А затем рассказчица, оплакивающая смерти всех героев – Рильке, учительницы французского Mlle Jeanne Robert и слабоумного мальчика Вани, – выступает как мать всех троих, ведь она метафорически помещает их всех в свое сердце: «Райнер-Мария Рильке, покоящийся на скале Rarogne над Роной – без соседей – во мне, его русской любящей, покоится: между Жанной и Ваней – Иоанной и Иоанном» [Цветаева 1994, 5: 205]. Эту метафору материнства подтверждают отношения героини с обоими персонажами, чьи смерти обрамляют кончину Рильке – Mlle Robert и Вани. Француженка Mlle Robert, безгранично преданная детям русских эмигрантов, сама является материнской фигурой. Она – любящий друг для другой матери – лирической героини «Твоей смерти»:
Mlle Jeanne Robert, певшая годовалому сыну эмигранта: «V siélé novom Vanka jil»… – чтобы не забывал России, и ведшая имя Мур от Amour. Mlle Jeanne Robert, в прошлом году на мой русский вечер не только пришедшая, но пришедшая на него первая – […] [Цветаева 1994, 5: 197].

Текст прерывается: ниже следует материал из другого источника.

/-- One entry of an evaluation (R322, R324); `all` when every bit reached counts as late (R326). -/
def tblEntry (all : Bool) (on off at0 : Nat → Int) (r : TblRun) (q : PEnt) : TblRun :=
  let a := if bit q.e.flags 0 then at0 else on
  let b := if bit q.e.flags 0 then at0 else off
  let st := bitsDue q.e.setM r.blocked q.e.pos a
  let cl := bitsDue q.e.clrM r.blocked q.e.pos b
  let late := max (lateness st q.e.pos a) (lateness cl q.e.pos b)
  let isLate := (q.fresh || all) && decide (late ≥ 1)
  let e := { q.e with setM := clrMask q.e.setM st, clrM := clrMask q.e.clrM cl }
  { req := clrMask (r.req ||| st) cl,
    blocked := r.blocked ||| e.setM ||| e.clrM,
    lates := r.lates + b2n isLate,
    last := if isLate then (q.e.tag, late) else r.last,
    left := if e.setM = 0 ∧ e.clrM = 0 then r.left else r.left ++ [⟨e, false⟩] }

/-- The pending entries evaluated at position `x` and speed `v` (R322, R324). -/
def State.sdcApply (s : State) (l : LaneId) (x v : Int) (all : Bool) : State :=
  let on (k : Nat) := s.sdcAhead l x v (s.rd l.reg SDC_ON_DELAY k)
  let off (k : Nat) := s.sdcAhead l x v (s.rd l.reg SDC_OFF_DELAY k)
  let r := (s.lane l).table.foldl (tblEntry all on off (fun _ => x / 256)) ⟨s.rd l.reg SDC_REQ, 0, 0, (0, 0), []⟩
  let s := (s.modLane l (fun y => { y with table := r.left })).wr l.reg SDC_REQ 0 r.req
  if r.lates = 0 then s
  else (s.bumpBy l.reg SDC_CNT_LATE 0 r.lates).wr l.reg SDC_LAST_LATE 0
    (withCycle (satNat 24 r.last.2.toNat + r.last.1 * 2 ^ 24) (s.cycle l))

/-- The highest position kept (R325). -/
def State.sdcHigh (s : State) (l : LaneId) (x : Int) : State :=
  let h := max x (s.rdI l.reg SDC_HWMX)
  (s.wrI l.reg SDC_HWMX 0 h).wrI l.reg SDC_HWM 0 (h / 256)

/-- An evaluation outside and inside REVERSED (R322, R325, R326). -/
def State.sdcEval (s : State) (l : LaneId) (src : Nat) : State :=
  let s := s.sdcTrack l src
  let v := s.sdcSpeed l src
  let x := s.rdI l.reg SDC_POS * 256 + s.sdcFrac l src
  let s := s.wrI l.reg SDC_X 0 x
  if s.rdB l.reg SDC_REV then
    if x ≥ s.rdI l.reg SDC_HWMX then ((s.wr l.reg SDC_REV 0 0).sdcHigh l x).sdcApply l x v true else s
  else
    let s := s.sdcHigh l x
    if bit (s.rd l.reg FBI_FLAGS src) 3 ∧ x ≤ s.rdI l.reg SDC_HWMX - (s.rd l.reg SDC_REV_COUNTS * 256 : Nat) then
      let s := (s.wr l.reg SDC_REV 0 1).bump l.reg SDC_CNT_REV
      if s.rdB l.reg SDC_REV_MODE then s else s.wr l.reg SDC_REQ 0 0
    else s.sdcApply l x v false

/-! ### Void (R327) -/

/-- The causes of void that hold now, beside the table's: a cause of the first kind once found stays (R327). -/
def State.voidCauses (s : State) (l : LaneId) : Nat :=
  let src := s.rd l.reg SDC_SRC
  let set := s.rd l.reg SDC_DIST_SET
  let old := s.rd l.reg SDC_VOID_CAUSE
  let dist := bit old 0 || (set < 8 && bit (s.rd l.reg VOT_AN_STATE set) l.idx)
  let chan := src < 8 && (s.rd l.reg FBI_STATE src == 2 || (s.rd l.reg FBI_ALIGN_SET src != 0xF && !(s.fch l src).aligned))
  b2n dist + 2 * b2n chan + 4 * b2n (bit old 2) + 8 * b2n (!s.synced l)

/-- The causes of void replaced: an entry into void is counted, the first one raises source 20 (R327). -/
def State.setVoid (s : State) (l : LaneId) (c : Nat) : State :=
  let was := s.rd l.reg SDC_VOID_CAUSE
  let s := s.wr l.reg SDC_VOID_CAUSE 0 c
  if was = 0 ∧ c ≠ 0 then
    let s := s.bump l.reg SDC_CNT_VOID
    if s.rdB l.reg SDC_VOID_SEEN then s else (s.wr l.reg SDC_VOID_SEEN 0 1).raise l.reg 20
  else s

/-- `SDC.STATE`: off without a source, void over REVERSED over run (R347). -/
def State.sdcReport (s : State) (l : LaneId) : State :=
  s.wr l.reg SDC_STATE 0 (if s.rd l.reg SDC_SRC > 7 then 0 else if s.rd l.reg SDC_VOID_CAUSE ≠ 0 then 3
    else if s.rdB l.reg SDC_REV then 2 else 1)

/-- The compare table of a lane as a transfer carries it, with the base period it stands for (R328). -/
def State.tableXfer (s : State) (l : LaneId) : TableXfer :=
  { entries := (s.lane l).table.map (fun e => e.e), wrCount := s.rd l.reg SDC_WR_COUNT, digest := s.rd l.reg SDC_TBL_DIGEST,
    hwm := s.rdI l.reg SDC_HWMX, rev := s.rdB l.reg SDC_REV, req := s.rd l.reg SDC_REQ, period := s.baseNumber l }

/-- A request for a table transfer, and the answer of the lane asked where it runs and its link is up (R328). -/
def State.askTable (s : State) (l source : LaneId) : State :=
  let s := s.send (.tableRequest l source)
  if s.up source ∧ s.rd l.reg XLK_LINK_STATE source.reg = 2 then s.send (.tableXfer l (s.tableXfer source)) else s

/-- A table transfer loaded at a compute start (R328). -/
def State.loadTable (s : State) (l : LaneId) (x : TableXfer) : State :=
  let s := s.modLane l (fun y => { y with table := x.entries.map (fun e => ⟨e, false⟩), tblLoad := none })
  let s := (s.wr l.reg SDC_WR_COUNT 0 x.wrCount).wr l.reg SDC_TBL_DIGEST 0 x.digest
  let s := (s.wrI l.reg SDC_HWMX 0 x.hwm).wrI l.reg SDC_HWM 0 (x.hwm / 256)
  let s := (s.wrB l.reg SDC_REV 0 x.rev).wr l.reg SDC_REQ 0 x.req
  let s := match x.entries.getLast? with
    | some e => (s.wrI l.reg SDC_LAST_P 0 e.pos).wr l.reg SDC_LAST_ON 0 1
    | none => s.wr l.reg SDC_LAST_ON 0 0
  s.bump l.reg SDC_CNT_RESYNC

Мадемуазель Жанна Робер не только давала уроки дочери Цветаевой Ариадне, но и пела с любовью по-русски с французским акцентом годовалому брату Ариадны Георгию (Муру) Эфрону, настаивая на том, что прозвище Мур происходит от французского Amour (Любовь). В то же время лирическая героиня здесь выполняет двойную материнскую функцию: будучи матерью в привычном, обыденном смысле, она еще, что метафорически более важно, как бы является матерью всех троих умерших. Материнство здесь тесно сплетается с концом жизни, в прямом и переносном смыслах. Заботливая мадемуазель Робер в середине очерка умирает, а лирическая героиня Цветаевой благодаря литературному дару, привязанности и воображению метафорически становится «матерью» всех троих персонажей и оплакивает их смерть.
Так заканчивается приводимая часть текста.